→ TASK GOAL
Select and copy out every line in the records containing "start".

→ RECORDED INFORMATION
-- ==== Sys2Proof/Machine/Dumbwaiter.lean ====
section
/-! DEFINITION. The Dumbwaiter (08_memory_movement.md): programs (R181-R186), DRAM lines and tags (R188-R190), launches
(R191-R195), puts and adds (R196, R197), multicast (R199-R201), and the `dw.` instructions (R270). -/

namespace Sys2Proof.Machine

/-! ## Programs -/

/-- A signed number in the low `w` bits of `n` bytes at a place of an instruction. -/
def opInt (b : List Byte) (at_ n : Nat) : Int := signedOf (natOfBytes ((b.drop at_).take n)) (8 * n)
/-- A number in `n` bytes at a place of an instruction. -/
def opNat (b : List Byte) (at_ n : Nat) : Nat := natOfBytes ((b.drop at_).take n)

/-- A MOVE whose fields are sound (R184, R185); values outside the ranges of R181 are not (log entry 20). -/
def moveOk (src dst : Option Fmt) (op n rows : Nat) (transpose : Bool) : Bool :=
  match src, dst with
  | some a, some b =>
    decide (op ≤ 3) && decide (1 ≤ n ∧ n ≤ 65536) &&
    (if op = 0 ∨ op = 3 then a == b else if op = 2 then a == .f32 && b == .bf16 else true) &&
    (!transpose || (decide (1 ≤ rows ∧ rows ≤ 64 ∧ n % rows = 0) && (b.bits == 8 || b.bits == 16 || b.bits == 32)))
  | _, _ => false

/-- One instruction of 16 bytes (R181); none for a reserved opcode or field. -/
def DwOp.ofBytes (b : List Byte) : Option DwOp :=
  let b1 := opNat b 1 1
  let b2 := opNat b 2 1
  let lvl (x : DwOp) : Option DwOp := if b2 ≤ 5 then some x else none
  match opNat b 0 1 with
  | 0 => some .end_
  | 1 => if bitsOf b1 1 3 ≤ 3 then some (.base (bitAt b1 0) (bitsOf b1 1 3) b2 (opNat b 8 8)) else none
  | 2 => let v := opInt b 8 8
         if v.natAbs < 2 ^ 47 then lvl (.stride (bitAt b1 0) b2 v) else none
  | 3 => let c := opNat b 4 4
         if 1 ≤ c ∧ c ≤ 2 ^ 24 then lvl (.loop b2 c) else none
  | 4 => lvl (.next b2)
  | 5 => let k := opNat b 3 1
         let page := bitAt b1 1
         if 1 ≤ k ∧ k ≤ 32 then lvl (.gather (bitAt b1 0) page b2 k (opNat b 4 4) (opNat b 8 8)) else none
  | 6 => let f := opNat b 3 1
         let n := opNat b 4 4
         let rows := opNat b 8 2
         if moveOk (Fmt.ofCode b1) (Fmt.ofCode b2) (bitsOf f 0 3) n rows (bitAt f 6) then
           some (.move b1 b2 (bitsOf f 0 3) (bitAt f 3) (bitAt f 4) (bitAt f 5) (bitAt f 6) n rows (opInt b 12 4))
         else none
  | 7 => if b1 ≤ 15 then some (.mcast b1) else none
  | _ => none

/-- The nesting of R182, innermost level first: none when an instruction breaks it. -/
def nestStep (open_ : List Nat) : DwOp → Option (List Nat)
  | .loop l _ => if open_.contains l then none else some (l :: open_)
  | .next l => if open_.head? = some l then some open_.tail else none
  | _ => some open_

/-- Whether an instruction is sound for the job: a pane pair that is valid (R182), a gang that has a group (R271). -/
def opSound (m : Room) (groups : Nat) : DwOp → Bool
  | .base _ space pair _ => decide (space < 2) || (paneAddr m m.roles pair false).isSome
  | .mcast g => bitAt groups g
  | _ => true

/-- Fetches and checks a whole program, up to its END: at most 64 instructions (R181, R182). -/
def fetchProg (r : RoomId) (f : Fis) : Nat → Nat → List Nat → Op (List DwOp)
  | 0, _, _ => illegalFis f
  | k + 1, a, open_ => do
    let b ← loadAt r a 16
    let s ← get
    match DwOp.ofBytes b with
    | none => illegalFis f
    | some op =>
      if !opSound (s.room r) (s.reg (rreg r Reg.roomGrpvalid)).toNat op then illegalFis f
      else
        match nestStep open_ op with
        | none => illegalFis f
        | some o =>
          match op with
          | .end_ => pure [.end_]
          | _ => do pure (op :: (← fetchProg r f k (addrPlus a 16) o))

/-- Where LOOP and NEXT lead, and the open loops then (R182). -/
def ctlStep (ix : Nat) (open_ : List (Nat × Nat × Nat × Nat)) : DwOp → Nat × List (Nat × Nat × Nat × Nat)
  | .loop l c => (ix + 1, (l, 0, c, ix + 1) :: open_)
  | .next _ =>
    match open_ with
    | (l, i, c, top) :: t => if i + 1 < c then (top, (l, i + 1, c, top) :: t) else (ix + 1, t)
    | [] => (ix + 1, [])
  | _ => (ix + 1, open_)

/-- A bound on the steps of a program: no level is open twice, so its body runs at most the product of its counts. -/
def progFuel (prog : List DwOp) : Nat :=
  prog.foldl (fun n op => match op with | .loop _ c => n * (c + 1) | _ => n) (prog.length + 1) + 1

/-- Bytes that one MOVE writes. -/
def moveBytes : DwOp → Nat
  | .move _ d op _ _ _ _ n _ _ => (match Fmt.ofCode d with | some f => f.runBytes n | none => 0) * (if op = 2 then 3 else 1)
  | _ => 0

/-- Bytes that the rest of a program writes, from a place in it. -/
def restBytes (prog : List DwOp) : Nat → Nat → List (Nat × Nat × Nat × Nat) → Nat
  | 0, _, _ => 0
  | k + 1, ix, open_ =>
    match prog[ix]? with
    | none | some .end_ => 0
    | some op => let (ix', o) := ctlStep ix open_ op
                 moveBytes op + restBytes prog k ix' o

/-! ## Channels -/

/-- One channel of a room's Dumbwaiter. -/
def Room.chan (m : Room) (ch : Fin 4) : Option Launch := m.chans.get ch

/-- Changes the launch of one channel. -/
def State.modChan (s : State) (r : RoomId) (ch : Fin 4) (f : Launch → Launch) : State :=
  s.modRoom r (fun m => { m with chans := m.chans.set ch ((m.chans.get ch).map f) })

/-- The bytes at a DRAM address, from lines that have landed. -/
def bytesFrom (lines : List (Nat × List Byte)) (a n : Nat) : Option (List Byte) :=
  (linesOf a n).foldr (fun l acc =>
    match lines.find? (fun p => p.1 == l), acc with
    | some p, some t => some (p.2 ++ t)
    | _, _ => none) (some []) |>.map (fun bs => (bs.drop (a % lineBytes)).take n)

/-- The launch that a channel runs; one that is not there moves nothing. -/
def getLaunch (r : RoomId) (ch : Fin 4) : Op Launch := do
  match ((← get).room r).chan ch with
  | some l => pure l
  | none => badAddr 0

/-- The lines of ranges of DRAM, each once. -/
def rangeLines (ranges : List (Nat × Nat)) : List Nat := (ranges.flatMap (fun p => linesOf p.1 p.2)).eraseDups

/-- A launch asks for the lines of ranges of DRAM that it neither holds nor has asked for (R188). -/
def Launch.ask (l : Launch) (ranges : List (Nat × Nat)) : Launch :=
  { l with want := l.want ++ (rangeLines ranges).filter (fun x =>
      !(l.lines.any (fun y => y.1 == x)) && !l.want.contains x && !l.flight.contains x) }

/-- Bytes of DRAM that the launch needs: none while a line of them is still to come, which it then asks for (R188). -/
def dramGet (r : RoomId) (ch : Fin 4) (ranges : List (Nat × Nat)) : Op (Option (List (List Byte))) := do
  let l ← getLaunch r ch
  match ranges.mapM (fun p => bytesFrom l.lines p.1 p.2) with
  | some bs => pure (some bs)
  | none =>
    modify (fun s => s.modChan r ch (fun l => l.ask ranges))
    pure none

/-- Remote operations of a launch still in the Hall's list. -/
def State.launchOps (s : State) (r : RoomId) (id : Nat) : List HallOp :=
  s.hall.filter (fun o => o.src == r && o.owner == Owner.launch id)

/-- The reads of read-returns. -/
def HallOp.isRead (o : HallOp) : Bool :=
  match o.act with
  | .read _ => true
  | _ => false

/-- A read-return of bytes at a place, in packets (R196). -/
def readPackets (r : RoomId) (l : Launch) (p : Place) (n : Nat) : List HallOp :=
  (List.range (ceilDiv n packetBytes)).map (fun i =>
    { src := r, room := p.target, store := p.at_.1, off := p.at_.2 + packetBytes * i,
      act := .read (min packetBytes (n - packetBytes * i)), owner := .launch l.id, pc := l.pc })

/-- Bytes at internal addresses: read at once when all lie in the room, else by read-returns; none while those are on
their way (R196). -/
def internalGet (r : RoomId) (ch : Fin 4) (ranges : List (Nat × Nat)) : Op (Option (List (List Byte))) := do
  let l ← getLaunch r ch
  let places ← ranges.mapM (fun p => do
    let q ← decodeAddr r p.1 p.2
    match q with
    | .sync _ => badAddr p.1
    | q => pure (q, p.2))
  if places.all (fun p => p.1.isLocal r) then
    pure (some (← places.mapM (fun p => loadPlace p.1 p.2)))
  else if !l.asked then
    modify (fun s =>
      let s1 := s.modChan r ch (fun l => { l with asked := true })
      { s1 with hall := s1.hall ++ places.flatMap (fun p => readPackets r l p.1 p.2) })
    pure none
  else
    let s ← get
    let mine := (s.launchOps r l.id).filter HallOp.isRead
    if mine.all (fun o => o.done) then
      let all := mine.flatMap (fun o => o.reply)
      set { s with hall := s.hall.filter (fun o => !(o.src == r && o.owner == Owner.launch l.id && o.isRead)) }
      let cut := ranges.foldl (fun (acc : List (List Byte) × List Byte) p => (acc.1 ++ [acc.2.take p.2], acc.2.drop p.2)) ([], all)
      modify (fun s => s.count64 (rreg r Reg.dwReadBytes) all.length)
      pure (some cut.1)
    else pure none

/-- Bytes of one side's space. -/
def sideGet (r : RoomId) (ch : Fin 4) (dram : Bool) (ranges : List (Nat × Nat)) : Op (Option (List (List Byte))) :=
  if dram then dramGet r ch ranges else internalGet r ch ranges

/-! ## Addresses of a run -/

/-- The entry j of an index table: its low index bits (R182). -/
def tableIndex (r : RoomId) (table bits j : Nat) : Op Nat := do pure (bitsOf (← loadNat r (addrPlus table (4 * j)) 4) 0 bits)

/-- A term of a side's address: none while a page table entry is on its way (R182, R183). -/
def termValue (r : RoomId) (ch : Fin 4) (base : Nat) (i : Nat) : DwTerm → Op (Option Int)
  | .stride v => pure (some (i * v))
  | .gather false bits table mult => do pure (some ((← tableIndex r table bits i) * signedOf mult 64))
  | .gather true bits table pt => do
    let n ← tableIndex r table bits i
    match ← dramGet r ch [(dramAddr (pt + 16 * n), 16)] with
    | some [e] =>
      if opNat e 6 1 ≠ 1 then throw ⟨.addressFault, [i, n]⟩
      else pure (some ((bitsOf (natOfBytes e) 0 48 : Int) - base))
    | _ => pure none

/-- The sum of a side's terms over the open levels. -/
def termSum (r : RoomId) (ch : Fin 4) (base : Nat) (terms : List (Nat × DwTerm)) :
    List (Nat × Nat × Nat × Nat) → Op (Option Int)
  | [] => pure (some 0)
  | (l, i, _, _) :: t => do
    let x ← match terms.find? (fun p => p.1 == l) with
      | some p => termValue r ch base i p.2
      | none => pure (some 0)
    let y ← termSum r ch base terms t
    match x, y with
    | some x, some y => pure (some (x + y))
    | _, _ => pure none

/-- The address of one side of a run (R182). -/
def sideAddr (r : RoomId) (ch : Fin 4) (b : DwBase) (terms : List (Nat × DwTerm))
    (open_ : List (Nat × Nat × Nat × Nat)) : Op (Option Nat) := do
  match ← termSum r ch b.addr terms open_ with
  | some x => pure (some (if b.dram then dramAddr (b.addr + x) else wrapTo (b.addr + x) 32))
  | none => pure none

/-! ## What a run makes of its elements -/

/-- A MOVE's fields. -/
structure Run where
  src : Fmt
  dst : Fmt
  op : Nat
  sat : Bool
  scaled : Bool
  bf16 : Bool
  transpose : Bool
  n : Nat
  rows : Nat
  off : Int
  deriving DecidableEq, Repr

/-- The fields of a MOVE. -/
def DwOp.run : DwOp → Option Run
  | .move src dst op sat scaled bf16 transpose n rows off =>
    some { src := (Fmt.ofCode src).getD .int8, dst := (Fmt.ofCode dst).getD .int8, op := op, sat := sat, scaled := scaled,
           bf16 := bf16, transpose := transpose, n := n, rows := rows, off := off }
  | _ => none

/-- Elements of one row of a run: a run that is not transposed is one row (R41, R185). -/
def Run.cols (c : Run) : Nat := if c.transpose then c.n / c.rows else c.n

/-- The block of an element of a run: blocks start anew with each row (R41). -/
def Run.block (c : Run) (i : Nat) : Nat := i / c.cols * ceilDiv c.cols 32 + i % c.cols / 32

/-- Bytes of a run's scales, when its elements are scaled (R41, R184). -/
def Run.scaleBytes (c : Run) : Nat :=
  if c.scaled && c.op == 1 then c.n / c.cols * ceilDiv c.cols 32 * (if c.bf16 then 2 else 1) else 0

/-- What a run reads from an address on: its elements and, scaled, its scales (R184). -/
def Run.reads (c : Run) (dram : Bool) (a : Nat) : List (Nat × Nat) :=
  (a, c.src.runBytes c.n) ::
    (if c.scaleBytes = 0 then [] else [(if dram then dramAddr (a + c.off) else wrapTo (a + c.off) 32, c.scaleBytes)])

/-- Elements in column-major order: (i, j) lands at j × rows + i (R185). -/
def transposed (rows : Nat) (l : List Nat) : List Nat :=
  let cols := l.length / rows
  (List.range l.length).map (fun q => l.getD (q % rows * cols + q / rows) 0)

/-- One element of a `convert` (R184). -/
def convertEl (c : Run) (scales : Nat) (i raw : Nat) : Nat × Flags :=
  let x := readOpd c.src raw
  let w := if c.bf16 then 16 else 8
  let y := if c.scaled then scaledOpd x (scaleOpd c.bf16 (bitsOf scales (w * c.block i) w)) else x
  let (v, f) := convert c.dst c.sat y.v
  (v, y.fl.or f)

/-- The raw elements of each destination plane and the flags of the conversions (R184-R186). -/
def runEls (c : Run) (run scales : List Byte) : List (List Nat) × Flags :=
  let v := natOfBytes run
  let raws := (List.range c.n).map (c.src.elemAt v)
  let t (l : List Nat) : List Nat := if c.transpose then transposed c.rows l else l
  match c.op with
  | 0 => ([t raws], {})
  | 1 =>
    let es := raws.zipIdx.map (fun p => convertEl c (natOfBytes scales) p.2 p.1)
    ([t (es.map Prod.fst)], es.foldl (fun f e => f.or e.2) {})
  | 2 =>
    let es := raws.map (fun x => splitBf16 (readOpd .f32 x))
    ([t (es.map (fun e => encodeExact .bf16 e.1.1)), t (es.map (fun e => encodeExact .bf16 e.1.2.1)),
      t (es.map (fun e => encodeExact .bf16 e.1.2.2))], es.foldl (fun f e => f.or e.2) {})
  | _ => ([t (raws.map (fun x => x ^^^ 2 ^ (c.src.bits - 1)))], {})
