/-- `pa.attend` issues. -/
def doPaAttend (r : RoomId) (u : FmtU) : Op Unit :=
  unitU r 3 (.paAttend u) u (dddShape 0) (fun e => do let _ ← attendPrep r u e)
/-- `pa.pageset` issues. -/
def doPaPageset (r : RoomId) (u : FmtU) : Op Unit :=
  unitU r 3 (.paPageset u) u (dddShape 18) (fun e => do let _ ← pagesetPrep r u e)

end Sys2Proof.Machine
end

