-- ==== Sys2Proof/Machine/Cellar.lean ====
section
/-! DEFINITION. The Cellar's work (13_cellar.md, R309-R334): reads with retries, the journal, the engine that issues erases and
programs one after another, parking, the commands of R324, mount, reclaim, retention and patrol, and what start-up loads. -/

namespace Sys2Proof.Machine

/-- Changes the Cellar's state. -/
def State.modCel (s : State) (f : Cellar → Cellar) : State := { s with cel := f s.cel }

/-- A CEL_EVENT bit is set, and source 20 raised (R302). -/
def celEvent (bit : Nat) (s : State) : State := raiseSource 20 (s.orReg Reg.celEvent (2 ^ bit))

/-- Whether the Keepsake is mounted (R329). -/
def State.mounted (s : State) : Bool := s.fld Reg.celStatus 1 1 == 1

/-- Sectors in use (R309, R319). -/
def State.sectors (s : State) : Nat := s.fld Reg.celPart 0 17

/-- The sector that the part is erasing. -/
def State.erasing (s : State) : Option Nat :=
  match s.cel.issued, s.cel.steps with
  | true, .erase sec _ :: _ => some sec
  | _, _ => none

/-- A read of a sector: an erase of another is suspended, and of the same one resumes (R318). -/
def noteRead (sec : Nat) (s : State) : State :=
  match s.erasing with
  | some e => s.modCel (fun c => { c with suspended := e != sec })
  | none => s

/-- The bytes of a sector as a read gives them: the one being erased reads 0xFF (R318). -/
def State.visibleFlash (s : State) : Memory :=
  match s.erasing with
  | some e => flashErase s.cel.flash e
  | none => s.cel.flash

/-! ## Health -/

/-- What a sector has shown since its last erase (R315). -/
def State.statOf (s : State) (sec : Nat) : SecStat := (s.cel.stats.find? (fun x => x.sector == sec)).getD { sector := sec }

/-- Notes something of a sector. -/
def noteStat (sec : Nat) (f : SecStat → SecStat) (s : State) : State :=
  s.modCel (fun c => { c with stats := c.stats.filter (fun x => x.sector != sec) ++ [f (s.statOf sec)] })

/-- A word has been read: two corrected bits put its sector on WATCH (R315, R333). -/
def noteWorst (sec worst : Nat) (s : State) : State :=
  let s1 := if (s.statOf sec).worst < worst then noteStat sec (fun x => { x with worst := worst }) s else s
  if 2 ≤ worst ∧ ¬ s1.cel.watch.contains sec then s1.modCel (fun c => { c with watch := c.watch ++ [sec] }) else s1

/-- A word has been skipped or rewritten (R313-R315). -/
def noteSkip (sec : Nat) (s : State) : State := noteStat sec (fun x => { x with skips := x.skips + 1 }) s

/-- Whether a sector is retired (R333). -/
def State.isRetired (s : State) (sec : Nat) : Bool := s.cel.recs.any (fun r => r.type == 0x15 && r.id == sec)

/-- A sector wears out: its live records are copied forward and a retire record written, in the pool only and while mounted
(R333, R334). -/
def retireSector (sec reason : Nat) (s : State) : State :=
  let named (t : CelTask) : Bool := match t with | .retire x _ => x == sec | _ => false
  if sec < poolBase ∨ !s.mounted ∨ s.isRetired sec ∨ s.cel.todo.any named then s
  else
    let live := (s.cel.recs.filter (fun r => r.places.any (fun p => p.1 == sec))).map CelRec.seq
    s.modCel (fun c =>
      { c with todo := c.todo ++ live.map CelTask.copy ++ [.retire sec reason],
               jpos := match c.jpos with | some p => if p.1 = sec then none else some p | none => none })

/-! ## Reads with retries -/

/-- A fault of the Cellar belongs to no job: its record is written and nothing stops (R292, R317). -/
def celFault (sec word : Nat) (s : State) : State :=
  writeFault { code := .cellarUncorrectable, source := 0x24, room := none, slot := none, ledger := 0xFFFF, pc := 0xFFFFFFFF,
               capture := [sec, word, sec] } s

/-- The margin entries in the order of R316: +1, −1, +2, −2, +3, −3, +4, −4. -/
def marginOrder : List Nat := [0, 4, 1, 5, 2, 6, 3, 7]

/-- A failed word is read again at each valid margin until it decodes (R316); which bits differ there is free. -/
def marginRetry (sec w : Nat) : List Nat → State → Option (List Byte) × State
  | [], s => (none, s)
  | k :: t, s =>
    if s.fld (Reg.celMargini + 4 * k) 31 1 = 0 then marginRetry sec w t s
    else
      let (a, d, p) := wordParts s.cel.flash sec w
      let flips := Config.marginBits a k s.free
      let s1 := { s with free := s.free + 1 }
      let flip (off : Nat) (bs : List Byte) : List Byte := bs.zipIdx.map (fun b => b.1 ^^^ BitVec.ofNat 8 (bitsOf flips (8 * (off + b.2)) 8))
      match wordRead a (flip 0 d) (flip 32 p) with
      | .good d _ => (some d, s1)
      | _ => marginRetry sec w t s1

/-- A word in normal reading, a header word as word 112 or 113 of its sector (R313, R315-R317). One that a retry recovers retires its
sector, whose live records are rewritten (R317, R333). -/
def readWord (sec w : Nat) (s : State) : WordRead × State :=
  let s0 := noteRead sec s
  match placeRead s0.visibleFlash sec w with
  | .good d n => (.good d n, noteWorst sec n s0)
  | .failed =>
    let (r, s1) := marginRetry sec w marginOrder s0
    match r with
    | some d =>
      let s2 := (celEvent 0 (s1.satFld Reg.celRetries 0 32 1))
      (.good d 3, retireSector sec 1 (noteWorst sec 3 s2))
    | none => (.failed, celFault sec w (celEvent 1 (noteWorst sec 4 s1)))
  | x => (x, s0)

/-- The words at a list of places. -/
def readPlaces : List (Nat × Nat) → State → List WordRead × State
  | [], s => ([], s)
  | p :: t, s =>
    let (x, s1) := readWord p.1 p.2 s
    let (xs, s2) := readPlaces t s1
    (x :: xs, s2)

/-- The data of words that are all good. -/
def allGood (l : List WordRead) : Option (List (List Byte)) := l.mapM WordRead.data?

/-- The boot pointer, read word by word (R321). -/
def readPointer (s : State) : Option (Nat × Nat × Nat) × State :=
  let (ws, s1) := readPlaces pointerPlaces s
  (bestPointer (pointerPlaces.zip ws), s1)

/-- The places of the header words of sectors from one on. -/
def headerPlaces (base n : Nat) : List (Nat × Nat) := (List.range n).flatMap (fun i => [(base + i, sectorWords), (base + i, sectorWords + 1)])

/-- Whether header words that have been read are health records and use records of a role and an index, pair by pair (R320). -/
def headersGood (role index : Nat) : List WordRead → Bool
  | h :: u :: t => h.health.isSome && u.use == some (role, index) && headersGood role index t
  | _ => true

→ WORKED SOLUTION
/-- The block of an element of a run: blocks start anew with each row (R41). -/
programs one after another, parking, the commands of R324, mount, reclaim, retention and patrol, and what start-up loads. -/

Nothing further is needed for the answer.